**ASSIGNED TASK:**
Look through the data below and return each line where "getT" appears.

**GIVEN DATA:**
/-- A frame that no entry took is the next that its die's pool gives. -/
def keepFrame (s : State) (die f : Nat) : State := setPool s die { poolOf s die with kept := f :: (poolOf s die).kept }

/-- MAPFT's rounds (R413): one whose swap fails against a leaf that is not present walks again, its frame kept meanwhile. -/
def mapftLoop (i : Issuer) (sd va : Nat) (bad : FaultName → Nat → Nat → FaultInfo) : Nat → State → WordEnd
  | 0, s => statusWord s i sd 3
  | n + 1, s =>
    match walkBy s (some (coreDie i.x.core)) i.x.ctx va with
    | (s, .malformed) => .trap s (bad .prot 2 0)
    | (s, .lost gw) => .trap (recordGrade s i.w gw) (bad .grade 3 (gw.toNat / 2 ^ 16))
    | (s, .invalid) => statusWord s i sd 3
    | (s, .leaf at_ e size) =>
      if leafPst e = 0 then statusWord s i sd 1
      else if size ≠ .p64K then statusWord s i sd 3
      else
        let die := if classOf (leafFrame e) < 4 then classOf (leafFrame e) else coreDie i.x.core
        match takeFrame s die with
        | (s, none) => statusWord s i sd 2
        | (s, some f) =>
          let s := zeroFrame (markDirty s i.x.core i.x.ctx f) f
          match swapEntry s at_ e (presentLeaf e f) with
          | (s, true) =>
            let changed := changedUnits s i.x.ctx i.x.asid va 1
            let s := if leafPst e = 1 then mappingFence (tlbDrop s i.x.asid va) i else s
            statusWord (retranslate s i.x.asid changed) i sd 0
          | (s, false) =>
            let s := keepFrame s die f
            let now := leNat (s.mem.bytes at_ 8)
            if bitOf now 0 && bitOf now 1 && leafPst now == 0 then statusWord s i sd 1 else mapftLoop i sd va bad n s

/-- MAPFT (R413), after the warp's group loads where the leaf was discarded, since it then acts as TLBI.page (R408). What its address
cannot be is APERTURE, in a callee warp with cause 1 for the scratchpad's and the groups' (R180). -/
def execMapft (g : Guard) (sd sa : Fin 64) (s : State) : Host.Outcome State Fault Refusal :=
  issue (mapSpec 0xC7 g (sRegs true sa.val) (sRegs false sd.val)) (fun s i m =>
    let va := (i.x.getT sa.val).toNat
    let bad (nm : FaultName) (q info : Nat) : FaultInfo := FaultInfo.perLane nm q info m fun _ => i.x.getT sa.val
    if 2 ^ 52 ≤ va then .trap s (bad .aperture (sysCause i.x va) 0)
    else mapftLoop i sd.val va bad (s.races.length + 2) s) s

/-! ## KILLW and MIGR (R414, R415) -/

/-- KILLW (R414): a warp that kills itself writes no status. -/
def execKillw (g : Guard) (sd sa : Fin 64) (s : State) : Host.Outcome State Fault Refusal :=
  issue (sysSpec 0xC8 g (sRegs false sa.val) (sRegs false sd.val)) (fun s i _ =>
    let n := (i.x.getS sa.val).toNat
    match if n < 32 then warpNumbered s i.x.block n else none with
    | none => statusWord s i sd.val 1
    | some w => if w = i.w then .left (killWarp s w 0 0 0 true) else statusWord (killWarp s w 0 0 0 true) i sd.val 0) s

/-- MIGR's status (R415). Where several hold, the order of 1 and 2 is the model's (DESIGN CHOICE, log 44); a move that is pending
comes before what the target is (R440). -/
def migrStatus (s : State) (core v : Nat) : Nat :=
  let die := coreDie core
  if !coreMigratable s core then 1
  else if v / 128 ≠ 0 then 2
  else if movePending s core then 3
  else if bitOf v 6 && (coolestFree s die).isNone || !bitOf v 6 && !coreFree s die (v % 64) then 2
  else 0

/-- An accepted MIGR waits for the handler's TRET. -/
def askMigr (s : State) (i : Issuer) (v : Nat) : State :=
  { s with moveAsks := s.moveAsks ++ [
      { core := i.x.core, warp := some i.w,
        target := if bitOf v 6 then (coolestFree s (coreDie i.x.core)).getD 0 else v % 64 }] }

/-- MIGR (R415). -/
def execMigr (g : Guard) (sd sa : Fin 64) (s : State) : Host.Outcome State Fault Refusal :=
  issue (sysSpec 0xC9 g (sRegs false sa.val) (sRegs false sd.val)) (fun s i _ =>
    let v := (i.x.getS sa.val).toNat
    let n := migrStatus s i.x.core v
    statusWord (if n = 0 then askMigr s i v else s) i sd.val n) s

**RESULT BELOW:**
    let va := (i.x.getT sa.val).toNat
    let bad (nm : FaultName) (q info : Nat) : FaultInfo := FaultInfo.perLane nm q info m fun _ => i.x.getT sa.val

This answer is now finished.